The clustering validity is a problem of finding the optimal solution of \(c\) under the condition of \(J_{m}\) minimization. In fact, more attention must be paid to the clustering validity if cluster analysis is to make a great contribution to engineering applications. Since \(J_{m}\) decreases monotonically with the decrease of \(c\), an effective partition evaluation criterion is needed. The process of FCM clustering algorithm is described as follows [31]:

Step 1::

Fix the cluster parameter \(c\) and fuzzy weighted \(m\) (usually between 1.5 and 2.5). When \(m\) = 1, FCM clustering algorithm is equivalent to K-means clustering algorithm, when \(m\) approaches 1 indefinitely, FCM tends to be more and more clustering algorithm of hardening fraction. On the contrary, when \(m\) tends to be infinite, all data objects \(x_{j}\) and cluster center \(v_{i}\) will coincide, while data object \(x_{j}\) belongs to each cluster will have the same membership degree, with the value of 1/\(c\).

Step 2::

Initialize fuzzy division membership matrix.

Step 3::

According to Eq. (2), update the cluster centers \(V = \left\{ {v_{1} ,v_{2} , \ldots ,v_{c} } \right\}\).

$$v_{i} = \frac{{\mathop \sum \nolimits_{{j = 1}}^{n} u_{{ij}}^{{\left( t \right)m}}\,\cdot\,x_{i} }}{{\mathop \sum \nolimits_{{j = 1}}^{n} u_{{ij}}^{{\left( t \right)m}} }}$$
(2)
Step 4::

According to Eq. (3), update the fuzzy partition matrix \(U = \left( {u_{ij} } \right)_{c \times n} ;\)
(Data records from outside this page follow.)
-- ==== Sys2Proof/Laws/Tab.lean ====
section
/-! SUPPORT. Sys2Proof/Laws/Tab.lean: reading and writing sparse tables, and the canonical form that every operation on a
table keeps. -/
namespace Sys2Proof.Machine

variable {α : Type}

theorem Tab.get_nil (d : Nat → α) (k : Nat) : Tab.get d [] k = d k := rfl

theorem Tab.get_ins (d : Nat → α) (t : Tab α) (k j : Nat) (v : α) :
    Tab.get d (Tab.ins k v t) j = if j = k then v else Tab.get d t j := by
  induction t with
  | nil => simp [Tab.ins, Tab.get, eq_comm]
  | cons e t ih =>
    obtain ⟨i, w⟩ := e
    unfold Tab.ins
    split
    · simp [Tab.get, eq_comm]
    · split
      · next h =>
        subst h
        simp only [Tab.get]
        by_cases hj : i = j
        · simp [hj]
        · rw [if_neg hj, if_neg hj, if_neg (Ne.symm hj)]
      · next h1 h => simp only [Tab.get, ih]; split <;> simp_all

theorem Tab.get_del (d : Nat → α) (t : Tab α) (k j : Nat) :
    Tab.get d (Tab.del k t) j = if j = k then d k else Tab.get d t j := by
  induction t with
  | nil => simp only [Tab.del, Tab.get]; split <;> simp_all
  | cons e t ih =>
    obtain ⟨i, w⟩ := e
    simp only [Tab.del]
    split
    · next h =>
      subst h
      simp only [ih, Tab.get]
      by_cases hj : i = j
      · simp [hj]
      · rw [if_neg hj, if_neg (Ne.symm hj)]
    · next h => simp only [Tab.get, ih]; split <;> simp_all

theorem Tab.set_eq [DecidableEq α] (d : Nat → α) (t : Tab α) (k : Nat) (v : α) :
    Tab.set d t k v = if v = d k then Tab.del k t else Tab.ins k v t := by
  cases t <;> rfl

/-- What a table reads after a write: the value at the key written, everywhere else what it read before. -/
theorem Tab.get_set [DecidableEq α] (d : Nat → α) (t : Tab α) (k j : Nat) (v : α) :
    Tab.get d (Tab.set d t k v) j = if j = k then v else Tab.get d t j := by
  rw [Tab.set_eq]
  split
  · next h => rw [Tab.get_del, h]
  · rw [Tab.get_ins]

@[simp] theorem Tab.get_set_self [DecidableEq α] (d : Nat → α) (t : Tab α) (k : Nat) (v : α) :
    Tab.get d (Tab.set d t k v) k = v := by simp [Tab.get_set]

theorem Tab.get_set_ne [DecidableEq α] (d : Nat → α) (t : Tab α) {k j : Nat} (v : α) (h : j ≠ k) :
    Tab.get d (Tab.set d t k v) j = Tab.get d t j := by simp [Tab.get_set, h]

/-- After a clear, the keys cleared read as their default and the others as before. -/
theorem Tab.get_clear (d : Nat → α) (p : Nat → Bool) (t : Tab α) (j : Nat) :
    Tab.get d (Tab.clear p t) j = if p j then d j else Tab.get d t j := by
  induction t with
  | nil => simp [Tab.clear, Tab.get]
  | cons e t ih =>
    obtain ⟨i, w⟩ := e
    unfold Tab.clear at ih ⊢
    rw [List.filter_cons]
    by_cases h : p i = true
    · rw [if_neg (by simp [h]), ih, Tab.get]
      by_cases hj : i = j
      · subst hj; simp [h]
      · simp [hj]
    · rw [if_pos (by simp [h]), Tab.get, Tab.get, ih]
      by_cases hj : i = j
      · subst hj; simp [h]
      · simp [hj]

/-! ## The canonical form -/

theorem Tab.risingFrom_some (t : Tab α) (lo : Nat) :
    Tab.risingFrom (some lo) t = true ↔ (∀ e ∈ t, lo < e.1) ∧ t.Pairwise (fun a b => a.1 < b.1) := by
  induction t generalizing lo with
  | nil => simp [Tab.risingFrom]
  | cons e t ih =>
    obtain ⟨j, v⟩ := e
    simp only [Tab.risingFrom, Bool.and_eq_true, decide_eq_true_eq, ih, List.mem_cons, forall_eq_or_imp, List.pairwise_cons]
    constructor
    · rintro ⟨h, h1, h2⟩; exact ⟨⟨h, fun e he => lt_trans h (h1 e he)⟩, h1, h2⟩
    · rintro ⟨⟨h, _⟩, h1, h2⟩; exact ⟨h, h1, h2⟩

theorem Tab.risingFrom_none (t : Tab α) :
    Tab.risingFrom none t = true ↔ t.Pairwise (fun a b => a.1 < b.1) := by
  cases t with
  | nil => simp [Tab.risingFrom]
  | cons e t => obtain ⟨j, v⟩ := e; simp [Tab.risingFrom, Tab.risingFrom_some]

/-- The canonical form, said as a property of the list. -/
theorem Tab.wf_iff [DecidableEq α] (d : Nat → α) (t : Tab α) :
    Tab.wf d t = true ↔ t.Pairwise (fun a b => a.1 < b.1) ∧ ∀ e ∈ t, e.2 ≠ d e.1 := by
  simp [Tab.wf, Tab.risingFrom_none, List.all_eq_true]

theorem Tab.mem_ins {t : Tab α} {k : Nat} {v : α} {e : Nat × α} (h : e ∈ Tab.ins k v t) : e = (k, v) ∨ e ∈ t := by
  induction t with
  | nil => simpa [Tab.ins] using h
  | cons x t ih =>
    obtain ⟨i, w⟩ := x
    simp only [Tab.ins] at h
    split at h
    · simpa using h
    · split at h <;> simp only [List.mem_cons] at h ⊢
      · tauto
      · rcases h with h | h
        · tauto
        · have := ih h; tauto

theorem Tab.ins_pairwise {t : Tab α} (k : Nat) (v : α) (h : t.Pairwise (fun a b => a.1 < b.1)) :
    (Tab.ins k v t).Pairwise (fun a b => a.1 < b.1) := by
  induction t with
  | nil => simp [Tab.ins]
  | cons x t ih =>
    obtain ⟨i, w⟩ := x
    rw [List.pairwise_cons] at h
    simp only [Tab.ins]
    split
    · next hk =>
      refine List.pairwise_cons.2 ⟨?_, List.pairwise_cons.2 h⟩
      intro e he
      rcases List.mem_cons.1 he with rfl | he
      · exact hk
      · exact lt_trans hk (h.1 e he)
    · split
      · next hk => subst hk; exact List.pairwise_cons.2 h
      · next h1 h2 =>
        refine List.pairwise_cons.2 ⟨fun e he => ?_, ih h.2⟩
        rcases Tab.mem_ins he with rfl | he
        · exact lt_of_le_of_ne (Nat.le_of_not_lt h1) h2
        · exact h.1 e he

theorem Tab.del_sublist (k : Nat) (t : Tab α) : (Tab.del k t).Sublist t := by
  induction t with
  | nil => simp [Tab.del]
  | cons x t ih =>
    obtain ⟨i, w⟩ := x
    simp only [Tab.del]
    split
    · exact ih.cons _
    · exact ih.cons_cons _

/-- A part of a table in canonical form is in canonical form. -/
theorem Tab.wf_sublist [DecidableEq α] {d : Nat → α} {t u : Tab α} (h : u.Sublist t) (w : Tab.wf d t = true) :
    Tab.wf d u = true := by
  rw [Tab.wf_iff] at w ⊢
  exact ⟨w.1.sublist h, fun e he => w.2 e (h.subset he)⟩

theorem Tab.wf_set [DecidableEq α] {d : Nat → α} {t : Tab α} (k : Nat) (v : α) (w : Tab.wf d t = true) :
    Tab.wf d (Tab.set d t k v) = true := by
  rw [Tab.set_eq]
  split
  · exact Tab.wf_sublist (Tab.del_sublist k t) w
  · next h =>
    rw [Tab.wf_iff] at w ⊢
    refine ⟨Tab.ins_pairwise k v w.1, fun e he => ?_⟩
    rcases Tab.mem_ins he with rfl | he
    · exact h
    · exact w.2 e he

theorem Tab.wf_clear [DecidableEq α] {d : Nat → α} {t : Tab α} (p : Nat → Bool) (w : Tab.wf d t = true) :
    Tab.wf d (Tab.clear p t) = true := Tab.wf_sublist List.filter_sublist w

theorem Tab.mem_listed [DecidableEq α] {d : Nat → α} {l : List α} {a : Nat} {e : Nat × α} (h : e ∈ Tab.listed d a l) :
    a ≤ e.1 ∧ e.1 < a + l.length ∧ e.2 ≠ d e.1 := by
  induction l generalizing a with
  | nil => simp [Tab.listed] at h
  | cons v l ih =>
    simp only [Tab.listed] at h
    split at h
    · have := ih h; simp only [List.length_cons]; exact ⟨by omega, by omega, this.2.2⟩
    · next hv =>
      rcases List.mem_cons.1 h with rfl | h
      · simp [hv]
      · have := ih h; simp only [List.length_cons]; exact ⟨by omega, by omega, this.2.2⟩

theorem Tab.listed_pairwise [DecidableEq α] (d : Nat → α) (l : List α) (a : Nat) :
    (Tab.listed d a l).Pairwise (fun x y => x.1 < y.1) := by
  induction l generalizing a with
  | nil => simp [Tab.listed]
  | cons v l ih =>
    simp only [Tab.listed]
    split
    · exact ih _
    · refine List.pairwise_cons.2 ⟨fun e he => ?_, ih _⟩
      have := (Tab.mem_listed he).1
      simp only; omega

theorem Tab.le_of_mem_dropWhile {t : Tab α} {n : Nat} {e : Nat × α} (w : t.Pairwise (fun a b => a.1 < b.1))
    (h : e ∈ t.dropWhile (fun x => decide (x.1 < n))) : n ≤ e.1 := by
  induction t with
  | nil => simp at h
  | cons x t ih =>
    rw [List.pairwise_cons] at w
    rw [List.dropWhile_cons] at h
    split at h
    · exact ih w.2 h
    · next hx =>
      simp only [decide_eq_true_eq, Nat.not_lt] at hx
      rcases List.mem_cons.1 h with rfl | h
      · exact hx
      · exact le_trans hx (le_of_lt (w.1 e h))

theorem Tab.lt_of_mem_takeWhile {t : Tab α} {n : Nat} {e : Nat × α}
    (h : e ∈ t.takeWhile (fun x => decide (x.1 < n))) : e.1 < n := by
  have := List.mem_takeWhile_imp h; simpa using this

theorem Tab.wf_put [DecidableEq α] {d : Nat → α} {t : Tab α} (a : Nat) (l : List α) (w : Tab.wf d t = true) :
    Tab.wf d (Tab.put d t a l) = true := by
  rw [Tab.wf_iff] at w ⊢
  unfold Tab.put
  refine ⟨?_, fun e he => ?_⟩
  · rw [List.pairwise_append, List.pairwise_append]
    refine ⟨⟨w.1.sublist (List.takeWhile_sublist _), Tab.listed_pairwise d l a, fun x hx y hy => ?_⟩,
      w.1.sublist (List.dropWhile_sublist _), fun x hx y hy => ?_⟩
    · have := Tab.lt_of_mem_takeWhile hx; have := (Tab.mem_listed hy).1; omega
    · have hy' := Tab.le_of_mem_dropWhile w.1 hy
      rcases List.mem_append.1 hx with hx | hx
      · have := Tab.lt_of_mem_takeWhile hx; omega
      · have := (Tab.mem_listed hx).2.1; omega
  · simp only [List.mem_append] at he
    rcases he with (he | he) | he
    · exact w.2 e ((List.takeWhile_sublist _).subset he)
    · exact (Tab.mem_listed he).2.2
    · exact w.2 e ((List.dropWhile_sublist _).subset he)

/-! ## Ranges -/

theorem Tab.fill_length (d : Nat → α) (n a : Nat) (t : Tab α) : (Tab.fill d n a t).length = n := by
  induction n generalizing a t with
  | zero => simp [Tab.fill]
  | succ n ih =>
    cases t with
    | nil => simp [Tab.fill, ih]
    | cons e t => obtain ⟨j, v⟩ := e; simp only [Tab.fill]; split <;> simp [ih]

@[simp] theorem Tab.slice_length (d : Nat → α) (t : Tab α) (a n : Nat) : (Tab.slice d t a n).length = n :=
  Tab.fill_length d n a _

end Sys2Proof.Machine
end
$$u_{ij} = \left[ {\mathop \sum \limits_{k = 1}^{c} \left( {\frac{{x_{j} - v_{i}^{2} }}{{x_{j} - v_{k}^{2} }}} \right)^{{2/\left( {m - 1} \right)}} } \right]^{ - 1}$$
(3)

For \(i = 1,2,\ldots,\,c{\text{ and }} j = 1,2,\ldots ,n.\)

Step 5::

Calculate e = \(V_{t + 1} - V_{t}\). If \(e\) ≤ \(\varepsilon { }\)(\(\varepsilon\) is a threshold value usually from 0.001 to 0.01), the algorithm is stopped and the final clustering result is calculated, otherwise t = t + 1 and repeat Step 2.

FCM clustering algorithm has been widely concerned by scholars since it came out, and now it has formed a very mature theory. However, it also has many defects, such as the complex calculation process, the need to calculate all the samples in the data set, and facing the complex datasets easy to fail and so on. Therefore, scholars improve and optimize FCM clustering algorithm from different perspectives. In 1994, Park combined gradient descent with FCM and proposed a Gradient based fuzzy c-means (GBFCM) algorithm (GBFCM) [32], which can speed up the convergence of the algorithm. Wu proposed a new FCM clustering algorithm based on Mercer kernel function (FKCM) [33], which improved the stability of FCM algorithm. Sanchez proposed the Fuzzy Granular Gravitational Clustering Algorithm (FGGCA) in 2014 [34], which uses Newtonian gravity and granular computing to analyze the similarity of data set samples. Based on Wu's idea, Ding proposed Gauss kernel based FCM (KFCM) [35] in 2016 using Gauss kernel function and genetic algorithm to update membership and optimize FCM. Rubio used type-2 fuzzy logic techniques to optimize fuzzy Possibilistic C-means (FPCM) algorithm [36] in 2017 to improve the accuracy of PFCM. Kuo proposed a new clustering algorithm by combining heuristic algorithm with kernel function [37]. A design methodology for a Mamdani based Interval Type-2 Fuzzy Logic System (MAM-IT2FLS) with Center-Of-Sets defuzzification was proposed by Moreno in 2020[38], which adopts the descriptive statistics and granular computing theory to better define the limits of uncertainty within the Interval Type-2 Membership Functions (IT2MF) as extracted from available data.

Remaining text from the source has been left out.